What accounts for the reduction in the death toll from extreme weather events?

First, the decline in the death toll from droughts, in particular, is that global food production has never been higher than it is today (Goklany 1998, 2007). This is largely due to improved seeds, fertilizers, pesticides, irrigation, and farm machinery. This entire suite of technologies also enabled the Green Revolution.  But fertilizers and pesticides are manufactured from fossil fuels, and energy is necessary to run irrigation pumps and machinery. Without them, the benefits of improved seeds would be for naught. And in today’s world, like it or not, energy for the most part is synonymous with fossil fuels.

The resulting increase in yields and food production helped reduce food prices worldwide which reduced hunger by making food more affordable (Goklany 2007). Additional CO2 in the atmosphere has also contributed to higher yields and food production (IPCC 2001: 254–257, 285) because it provides carbon, the basic building block of life, and also increases the efficiency with which plants use water helping offset declines in water availability, if any.

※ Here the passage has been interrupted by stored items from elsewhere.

/-- A port (spec/04, spec/05, spec/09). loads are the pause timers loaded in the DCLK cycle in progress, which take effect
in the next (R190); lpiDue says that the idle time of LPI has expired in that cycle (R156). lastWire is the last frame
whose last byte has left the row. -/
structure Port where
  fault : LinkFault := .ok
  linkUp : Bool := false
  holding : Bool := false
  rxLpi : Bool := false
  txLpi : Nat := 0
  pause : List Nat := [0, 0, 0, 0, 0, 0, 0, 0]
  linkPause : Nat := 0
  loads : List (PauseTimer × Nat) := []
  lpiDue : Bool := false
  due : Byte := 0
  duePause : Bool := false
  queues : SMap (List FwdItem) := []
  rounds : SMap Round := []
  cur : Option TxCur := none
  admin : Option (List GateEntry) := none
  pendingGate : Option GateList := none
  oper : Option GateList := none
  lastWire : Bytes := []
  deriving DecidableEq, Repr

/-- A row: its state (R162, R163), the DCLK count at which row_round was at cycle 0, the twin generator and recovery
history when it is an anchor (R119 to R126). -/
structure Row where
  state : Nat := 0
  roundAt : Nat := 0
  txSeq : BitVec 16 := 0
  recovSeq : BitVec 16 := 0
  hist : BitVec 128 := 0
  takeAny : Bool := true
  gateBusy : Bool := false
  gatePort : Nat := 0
  gateEntries : Nat := 0
  deriving DecidableEq, Repr

/-! ### Presses and tables (spec/06, spec/07, spec/08) -/

/-- What a header copy belongs to: a frame in the cellar, a staged chain, or a chain that has been discarded. -/
inductive Item where
  | frame (id : Nat)
  | chain (c : Nat) (first : Word)
  | gone
  deriving DecidableEq, Repr

/-- The parser and classification registers in force when a copy was dealt (R220, R296). -/
structure PressCfg where
  parse : Word := 0
  tag : Word := 0
  tunnel : Word := 0
  ports : Word := 0
  csum : Word := 0
  slow : Word := 0
  lpm : Word := 0
  cls : Word := 0
  defAct : Word := 0
  mirror : Word := 0
  etypes : List Word := []
  ranges : List (Word × Word) := []
  deriving DecidableEq, Repr

/-- One destination port of a decision, with the frame as it leaves (bytes with FCS for a received frame, without
for a chain); mirror marks a mirror copy (R281). -/
structure PortDest where
  port : Nat
  tc : Nat
  bytes : Bytes
  unmodified : Bool
  oneStep : OneStep
  mirror : Bool := false
  deriving DecidableEq, Repr

/-- What a press decided for a header copy: destinations, among them the exception channel of a slow-path frame
(R217); the cellarmaster's slow path with the reason and the frame as it goes there; or the status with which a chain
settles. again says that the lookups of a chain are repeated (R224); encap is the length that a template adds to a
chain (R289); away that a received frame was given a destination to go to (R164). -/
structure Decision where
  ports : List PortDest := []
  chans : List ChanDest := []
  slow : Option (Nat × Bytes) := none
  status : Option Nat := none
  l3err : Bool := false
  l4err : Bool := false
  again : Bool := false
  encap : Nat := 0
  away : Bool := false
  deriving DecidableEq, Repr

/-- A header copy in the reorder window (R197, R198). -/
structure Copy where
  seq : Nat
  rx : Bool
  row : Nat
  lane : Nat
  item : Item
  cfg : PressCfg
  dealt : Nat
  ready : Option Decision
  deriving DecidableEq, Repr

/-- A header copy waiting at a dealer (R195): handed-over copies keep their order and come first (R426). cycle is the
DCLK count at which it came; port is the arrival port of a received frame, and the channel of a chain. -/
structure WaitCopy where
  handed : Bool
  cycle : Nat
  row : Nat
  rx : Bool
  port : Nat
  item : Item
  deriving DecidableEq, Repr

/-- A policer (R290, R293): committed values, and bucket levels in units of 2^-20 byte with the DCLK count of the
last metering. -/
structure Policer where
  cir : Nat := 0
  pir : Nat := 0
  cbs : Nat := 0
  pbs : Nat := 0
  ctl : Word := 0x08000000
  tc : Nat := 0
  tp : Nat := 0
  last : Nat := 0
  deriving DecidableEq, Repr

/-- A key in a press's learn filter (R237). -/
structure FilterKey where
  fd : Nat
  mac : BitVec 48
  deriving DecidableEq, Repr

/-- A press (spec/06, spec/13 throttling, spec/14 slow units). dropped lists the results still to come that are
discarded: sequence number, lane, and the DCLK count at which the copy was dealt. lanesOut is the mask of the lanes
that are out of service. taken lists the lanes that took a copy, and retired counts the results that retired, in the
DCLK cycle in progress (R195, R197); full says that a result of that cycle retired from a full window (R198). polOld holds,
for a policer committed in that cycle, what frames metered in it still use (R293), and cfgOld, where a register of the
parser or of classification was written in it, what copies dealt in it still use (R220, R296). winLost counts the delivered
slots of the window of slow detection whose results were discarded (R430, R459). -/
structure Press where
  waiting : List WaitCopy := []
  window : List Copy := []
  dropped : List (Nat × Nat × Nat) := []
  full : Bool := false
  cfgOld : Option PressCfg := none
  nextSeq : Nat := 0
  lastLane : Nat := 7
  taken : List Nat := []
  retired : Nat := 0
  stopped : Bool := false
  div : Nat := 0
  stepUp : Bool := false
  winDealt : Nat := 0
  winCycles : Nat := 0
  winWaiting : Nat := 0
  winDelivered : Nat := 0
  winLost : Nat := 0
  downRun : Nat := 0
  slowRun : Nat := 0
  lanesOut : Nat := 0
  selfTest : Bool := false
  ipId : BitVec 16 := 0
  filter : List FilterKey := []
  policers : SMap Policer := []
  polOld : SMap Policer := []
  polHeld : Option (Word × Word × Word × Word) := none
  deriving DecidableEq, Repr

/-- A key of the exact-match table (R225): a MAC key or a host key. -/
inductive EmKey where
  | mac (fd : Nat) (addr : BitVec 48)
  | host (vrf : Nat) (v6 : Bool) (addr : BitVec 128)
  deriving DecidableEq, Repr

/-- An exact-match entry, listed at the number of its (first) slot. -/
structure EmEntry where
  key : EmKey
  action : Word
  vintage : BitVec 16
  isStatic : Bool
  age : Nat
  origin : Nat
  deriving DecidableEq, Repr

/-- An LPM entry, listed at the number of its first row (R263). -/
structure LpmEntry where
  vrf : Nat
  v6 : Bool
  length : Nat
  addr : BitVec 128
  action : Word
  deriving DecidableEq, Repr

/-- Contents of one table replica (table ids 0 to 8). Each map lists the entries written; an unlisted entry is all
zero (empty, invalid). em lists bucket slot 4b+s at 4b+s and overflow entry i at 1048576+i. -/
structure Replica where
  em : SMap EmEntry := []
  lpm : SMap LpmEntry := []
  zones : SMap (Nat × Nat) := []
  vids : SMap Word := []
  domains : SMap Word := []
  groups : SMap Bytes := []
  hops : SMap Bytes := []
  cls : SMap Bytes := []
  templates : SMap Bytes := []
  deriving DecidableEq, Repr

/-- A staged write of a lock (R258): an entry to place, or a key to remove (conditionally on its age). -/
inductive Staged where
  | write (e : EmEntry)
  | delete (k : EmKey) (condAge : Bool)
  deriving DecidableEq, Repr

/-- A lock slot (R258): the ticket of its last grant, the tickets of locks that timed out and have not been granted since
(R260), what is locked, and the staged changes. -/
structure LockSlot where
  ticket : BitVec 8 := 0
  held : Bool := false
  broken : List (BitVec 8) := []
  all : Bool := false
  replica : Nat := 0
  bucket : Nat := 0
  staged : List Staged := []
  deriving DecidableEq, Repr

/-- A table command (R253) waiting for the engine, with the data fetched for it: from the ring, at an index, or
from the cellarmaster firmware. -/
structure TblCmd where
  fromRing : Bool
  index : Word
  bytes : Bytes
  data : Bytes
  fault : Bool
  deriving DecidableEq, Repr

/-- An operation of the engine that runs over time: the command it answers and its operands (R246, R265, R266). -/
structure TblJob where
  cmd : TblCmd
  source : Nat
  targets : List Nat
  zone : Nat
  delta : Int
  deriving DecidableEq, Repr

/-- The result of a command waiting for its data write (R252). -/
structure TblWait where
  cmd : TblCmd
  writesLeft : Nat
  failed : Bool
  vintage : Word
  deriving DecidableEq, Repr

/-- The table engine (R250 to R268). waiting and cmWaiting hold the results of commands of the ring and of the firmware
that wait for their data writes, cmDataOut that data of a command of the firmware is being read, and cmDone the results
that the firmware has received. ringOff and learnOff say that the command ring is not served, or no learn event
posted, until its enable is cleared and set (R251, R240). cmWait lists the firmware's commands that wait for room in
its queue cmQ (R435); zeroAges the replicas whose ages the next sweep clears (R249). -/
structure Engine where
  vintage : Word := 0
  vintages : List Word := [0, 0, 0, 0, 0]
  lfsr : Word := 0
  prod : Word := 0
  done : Word := 0
  fetch : Word := 0
  headOut : Bool := false
  headAgain : Bool := false
  cmdOut : Bool := false
  dataOut : Bool := false
  fetched : Option TblCmd := none
  ringQ : List TblCmd := []
  cmQ : List TblCmd := []
  cmWait : List TblCmd := []
  cmNext : Bool := false
  waiting : Option TblWait := none
  cmWaiting : Option TblWait := none
  cmDataOut : Bool := false
  resultOut : Bool := false
  locks : List LockSlot := List.replicate 16 {}
  sweep : Option TblJob := none
  move : Option TblJob := none
  copy : Option TblJob := none
  shadows : List (Nat × Nat) := []
  copied : List (Nat × Nat) := []
  agePending : Bool := false
  zeroAges : List Nat := []
  hold : Bool := false
  ringOff : Bool := false
  learnOff : Bool := false
  learn : PRing := {}
  cmDone : List Bytes := []
  deriving DecidableEq, Repr

/-! ### Fabric, functions and events (spec/12) -/

/-- What a fabric request is made for (R367). -/
inductive Purpose where
  | chanCtx (c : Nat)
  | cringCtx (c ring : Nat)
  | startIndex (c : Nat)
  | startWrite (c : Nat)
  | liveChan (c : Nat)
  | liveCring (ring : Nat)
  | ringResetWrite (ring : Nat)
  | txProd (c : Nat)
  | rxProd (c : Nat)
  | txDesc (c : Nat)
  | rxDesc (c : Nat)
  | chainDesc (c : Nat) (first : Word) (i : Nat)
  | txData (c : Nat) (first : Word) (frag : Nat)
  | rxData (c : Nat) (serial : Nat)
  | entry (ring : Nat) (e : CEntry) (upTo : Word) (index : Word)
  | indexWrite (c : Nat) (tx : Bool)
  | bookCopy (c : Nat) (tx : Bool)
  | writeBack (c : Nat)
  | consIndex (ring : Nat)
  | ringProd (ring : Nat)
  | cmdHeader
  | cmdRead
  | cmdData
  | cmData
  | tblData (ring : Bool)
  | tblResult
  | tblDone
  | learnEvent (index : Word)
  | learnProd
  | learnCons
  | gateImage (row : Nat)
  | fwImage
  | logRecord (c : Nat) (index : Word)
  | logProd (c : Nat)
  | logCons (c : Nat)
  | snapHeader
  | snapEntries
  | snapFinal
  | sample (index : Word)
  | sampleProd
  | sampleCons
  deriving DecidableEq, Repr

Another factor critical to reining food prices and reducing hunger worldwide is trade within and between countries which enables food surpluses to be moved to food deficit areas (Goklany 1995, 1998).  But it takes fossil fuels to move food around in the quantities and the speed necessary for such trade to be an integral part of the global food system, as it indeed is.  Moreover, fossil fuel dependant technologies such as refrigeration, rapid transport, and plastic packaging, ensure that more of the crop that is produced is actually eaten by the consumer. That is, they increase the overall efficiency of the food production system, which helps lower food prices and contain hunger worldwide.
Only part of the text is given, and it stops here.